Convinto che “per comprendere un’epoca e sfiorare qualche barlume futuro occorra visitare i posti malfidi e conoscere le genti in delirio” Filippo Ceccarelli, nota firma de La Repubblica, ha scritto per Feltrinelli "La suburra. Sesso e potere: storia breve di due anni indecenti".
Diario di cronaca dal taglio dolente, è sì resa puntuta del sultanato in vigore, in cui patriarcheggia un potere cinto da ninfe che, furbe, stridulano in coro e s’innamorano ad immagine di chi l’immagine loro diffonde. Eppure, a leggerlo bene, il volume pare ancor più un ritratto in assenza dell’Italia che osserva, valuta e compra; spacchetta, odora e soppesa; apparecchia, mastica e ingoia ciò che altrove è considerato disgusto.

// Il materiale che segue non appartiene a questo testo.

-- ==== Sys2Proof/Machine/Rack.lean ====
section
/-!
DEFINITION. The rack around the chip (01_machine.md R32, R35-R56): the governor's caps, the tray controller (TC), the pair of
rack managers and their lease. What the TC sets on this chip reaches it as register writes of the management path
(R50; 16_reset.md R587).
-/

namespace Sys2Proof.Machine

open Reg

/-- The severities at which R42 and R46 have an entry logged; the others are logged without one. -/
def TcEntry.sev : TcEntry → Option Nat
  | .fanFailed | .inletWarm => some 3
  | .fansFailed | .inletHot => some 4
  | .restart | .silence | .capRaised | .refLost => none
def MgrEntry.sev : MgrEntry → Option Nat
  | .overload => some 3
  | .lateDecrease => none

/-- The TC logs. -/
def State.tcLog (s : State) (e : TcEntry) : State := s.updRack fun r => { r with tc := { r.tc with log := r.tc.log ++ [e] } }

/-- The governor's manager logs. -/
def State.governorLog (s : State) (e : MgrEntry) : State := s.updRack fun r => { r with log := r.log ++ [e] }

/-! Places in the rack, R32. -/

/-- The chip's position on its tray: 0x30 plus it is the SMBus address (18_access.md R632). -/
def State.trayPos (s : State) : Fin 2 := ⟨s.get Page.mgmt MGMT_STATUS_ADDR % 2, Nat.mod_lt _ (by decide)⟩

/-- The chip of an FR-64 rack that this chip is. -/
def State.rackChip (s : State) : Nat := 2 * (s.rack.tray % 32) + (s.trayPos).1

/-- The physical chip number of a place: rack index, tray and position. -/
def pcnOf (fr32h : Bool) (rack tray pos : Nat) : Nat :=
  if fr32h then 32 * (rack % 128) + 2 * (tray % 16) + pos else 64 * (rack % 64) + 2 * (tray % 32) + pos

/-- The PCN that the TC gives this chip. -/
def State.placePcn (s : State) : Nat := pcnOf s.rack.fr32h s.rack.index s.rack.tray (s.trayPos).1

/-! What a TC does to this chip, by management writes (R50). -/

/-- Whether this chip takes its TC's writes. -/
def State.tcReaches (s : State) : Bool := !s.resets.cold && !s.resets.warm && s.mgmtUp

/-- The TC writes one register word. -/
def State.tcWrite (s : State) (page off : Nat) (w : Word) : State := (s.opWrite page off 1 [w]).2.2

/-- The TC writes one field of a register. -/
def State.tcField (s : State) (page : Nat) (f : Fld) (v : Nat) : State := s.tcWrite page f.off (s.amend .mgmt page f.off [(f, v)])

/-- A cap reaches this chip from its TC: PWR_CAP is written and committed (R37, R50). -/
def State.chipCap (s : State) (cap : Nat) : State :=
  (s.tcWrite Page.pwr PWR_CAP_CAP.off (BitVec.ofNat 32 cap)).tcWrite Page.pwr COMMIT_APPLY.off 1

/-- The current cap of a chip of the tray: this chip's is the one it holds, its partner's the one the TC last commanded. -/
def State.tcCap (s : State) (i : Fin 2) : Nat :=
  if i = s.trayPos ∧ s.tcReaches = true then s.get Page.pwr PWR_CAP_CAP else s.rack.tc.caps[i]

È fissando negli occhi il potere che Ceccarelli scorge in riflesso chi tale l’ha reso. E se ciò corrisponde al vero poco conta far nomina di Silvio e Noemi, Guido e Patrizia, Monica e Piero.

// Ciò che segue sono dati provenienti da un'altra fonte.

-- ==== Sys2Proof/Safety.lean ====
section
/-!
DEFINITION. What a safe run of the block is, in the terms that statements use: tables and memories in canonical form; when a
slot operation issues without a fault, and what its bundle then holds; a core between two bundles with nothing in flight; a
register write that reaches its register.
-/
namespace Sys2Proof.Machine

open Reg

/-! Canonical form. -/

/-- The memories of a core are in canonical form. -/
def Core.canonical (k : Core) : Bool :=
  Memory.wf ramFill k.cmem && Memory.wf ramFill k.min && Memory.wf ramFill k.acc && Memory.wf ramFill k.vec &&
    Memory.wf ramFill k.imem && Memory.wf ramFill k.stg

/-- Registers, staged words and memories are in canonical form: equal contents are equal data. -/
def State.canonical (s : State) : Bool :=
  RegFile.wf s.regs && RegFile.wf s.staged && Memory.wf ramFill s.dram && Memory.wf ramFill s.xmem &&
    Memory.wf norFill s.nor && Memory.wf ramFill s.host && s.cores.all Core.canonical

/-! Issue of a slot operation. -/

/-- The bundle that a core is issuing, once its fetch checks are made. -/
def State.bundleOf (s : State) (c : CoreId) : Bundle := ((s.openBundle c).core c).bundle

/-- No check stops a slot operation whose predicate condition holds: its core issues, its bundle has no fault so far, no other
slot names its destinations (03_bundles.md R87), its units are free when it issues (04_contract.md R125), and no register
write in flight lands with one of its own (R129); `lands` lists those by latency. -/
def SlotReady (s : State) (fr : Frame) (slot : Nat) (dests : List Dst) (units : List Unit')
    (lands : List (Nat × Dst)) : Prop :=
  let k := s.core fr.core
  s.mayIssue fr.core = true ∧ (s.bundleOf fr.core).fault = none ∧ frameHolds fr k = true ∧
    (∀ d ∈ dests, ∀ x ∈ (s.bundleOf fr.core).dests, x.2 = d → x.1 = slot) ∧ k.unitBusy units = false ∧
    ∀ l ∈ lands, ∀ f ∈ k.flights, f.what.dst = some l.2 → f.due ≠ k.cyc + l.1

/-- What a slot operation leaves that issues without a fault: its bundle has its destinations and its effects too, and issues
when the operation is the last of it (03_bundles.md R76). -/
def State.issued (s : State) (fr : Frame) (slot : Nat) (dests : List Dst) (effs : List Eff) : State :=
  let t := (s.openBundle fr.core).updCore fr.core fun k =>
    { k with bundle := { k.bundle with
        dests := k.bundle.dests ++ dests.map fun d => (slot, d)
        effs := k.bundle.effs ++ effs.map fun e => (slot, e) } }
  if fr.eob then t.finish fr.core else t

/-- A core between two bundles, RUNNING, with nothing in flight and nothing held, whose next bundle is loaded and reads
without an error and is not the last that memory holds; no halt is requested. -/
def State.calm (s : State) (c : CoreId) : Prop :=
  let k := s.core c
  k.st = .running ∧ k.quiet = false ∧ s.clock.paused = false ∧ k.bundle = Bundle.none ∧ k.flights = [] ∧ k.access = [] ∧
    k.beats = [] ∧ k.busy = [] ∧ k.staging = [] ∧ k.br = none ∧ k.yld = none ∧ k.held = none ∧ k.overrun = false ∧
    k.clash = none ∧ k.stepping = false ∧ k.pc.toNat < 2047 ∧
    k.imemOk.getLsbD (k.pc.toNat / 64) = true ∧ s.uesIn (.imem c) (k.pc.toNat * 128) 128 = [] ∧
    s.flag (Page.core c.1) CORE_CTRL_HALT_REQ = false

/-! A register write. -/

/-- A whole-word write by a path reaches the register at an offset of a page: the page is assigned, is the path's to reach and
out of reset, and the offset holds fields that the path may write (14_pages.md R503-R508, R525). -/
def State.takesWrite (s : State) (path : Path) (page off : Nat) : Prop :=
  reaches path page = true ∧ s.inReset page = false ∧ ∃ k, kindOf page = some k ∧ fieldsAt k off ≠ [] ∧
    match path with
    | .vf _ => vfMay off = true
    | _ => True

/-- Two states read the same in every register word beyond the page headers. -/
def sameRegisters (s t : State) : Prop :=
  ∀ page idx off, 0x040 ≤ off → off < 0x1000 → t.word page idx off = s.word page idx off

/-- Two states read the same in every register word of a page beyond its header. -/
def samePage (s t : State) (page : Nat) : Prop :=
  ∀ idx off, idx < 0x10000 → 0x040 ≤ off → off < 0x1000 → t.word page idx off = s.word page idx off

/-! COMMIT. -/

/-- The state in which a COMMIT checks its groups: the header has recorded the write (14_pages.md R519, R526). -/
def State.atCommit (s : State) (path : Path) (page : Nat) : State :=
  let s := s.lastPath page path
  s.set page COMMIT_STATUS_SEQ (s.get page COMMIT_STATUS_SEQ + 1)

/-- A write of COMMIT.APPLY by a path reaches a page that is READY, and finds one group of the path touched, which passes its
checks (14_pages.md R519, R520). -/
def State.commitsOne (s : State) (path : Path) (page g : Nat) : Prop :=
  s.canonical = true ∧ s.takesWrite path page COMMIT_APPLY.off ∧ s.flag page PAGE_STATUS_READY = true ∧
    ∃ k, kindOf page = some k ∧ ((pathGroups k path).filter fun x => s.isTouched page x) = [g] ∧
      (s.atCommit path page).checkGroup path page k g = .ok

/-- What a COMMIT of one group reports: STATUS OK, GROUP, and the group is no longer touched (14_pages.md R519, R520). -/
def State.committedOne (s : State) (page g : Nat) : Prop :=
  s.get page COMMIT_STATUS_STATUS = Status.ok.code ∧ s.get page COMMIT_STATUS_GROUP = g ∧ s.isTouched page g = false

/-! Engines. -/

/-- A tier queue's descriptor `d` at place `i` is the first that an operation runs, none that the queue has started has an
unassigned OP (06_tiers.md R204, R208), and no firmware swap is under way. -/
def State.tierPicks (s : State) (q : Fin 5) (op i : Nat) (d : Desc) : Prop :=
  s.tier.swapping = false ∧ s.refuseBad q = s ∧ s.pick s.tier.queues[q] (· == op) = some i ∧
    s.tier.queues[q][i]? = some d ∧ s.tierMay d = true

/-- And it passes its checks (06_tiers.md R204). -/
def State.tierRuns (s : State) (q : Fin 5) (op i : Nat) (d : Desc) : Prop := s.tierPicks q op i d ∧ s.tierCheck d = .ok

/-- A flit of Mangle names a member on this chip of a valid group, and the page is out of reset (10_mangle.md R382-R384). -/
def State.mangleNames (s : State) (f : Flit) : Prop :=
  let g := s.grp f.bslot.toNat
  s.inReset Page.mangle = false ∧ f.bslot.toNat < 64 ∧ g.valid = true ∧ g.part = f.part.toNat ∧
    (s.grpRank g (coreOf f.dcore.toNat)).isSome = true ∧ f.eng.getLsbD 15 = true

/-- DRAM reads as its bytes: the XMEM cache is OFF, and no line is poisoned (05_buffers.md R162; 06_tiers.md R196). -/
def State.plainDram (s : State) : Prop := s.canonical = true ∧ s.cacheState = 0 ∧ s.tier.poison = []

end Sys2Proof.Machine
end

Poco conta perché a giudizio va posta la propensione-paese a mutare la malizia in arte, la furbizia in mestiere, la voglia in diritto. L’Italia, trimalcionesca alla tavola e felliniana in lenzuola, appare così ab aeterno Satyricon: ci si scrofi fin quando è possibile, fin quando conviene. In tale maniera ci si compone allo scranno e si gozzoviglia in albergo, si prega alla messa e si sceglie per strada, si carezza fanciulli e si ordinano escort. In tal maniera l'Italia, che è paese in cui la vittoria rende lindi morali, puliti e incomiabili, reca in destino il ritratto che d'essa dava Corrado Alvaro, in riferimento alla stagione più nera: sdraiata, a letto o su un divano, preferibilmente svestita, offerta in consumo al maschile, all'ingiusto, al mesto.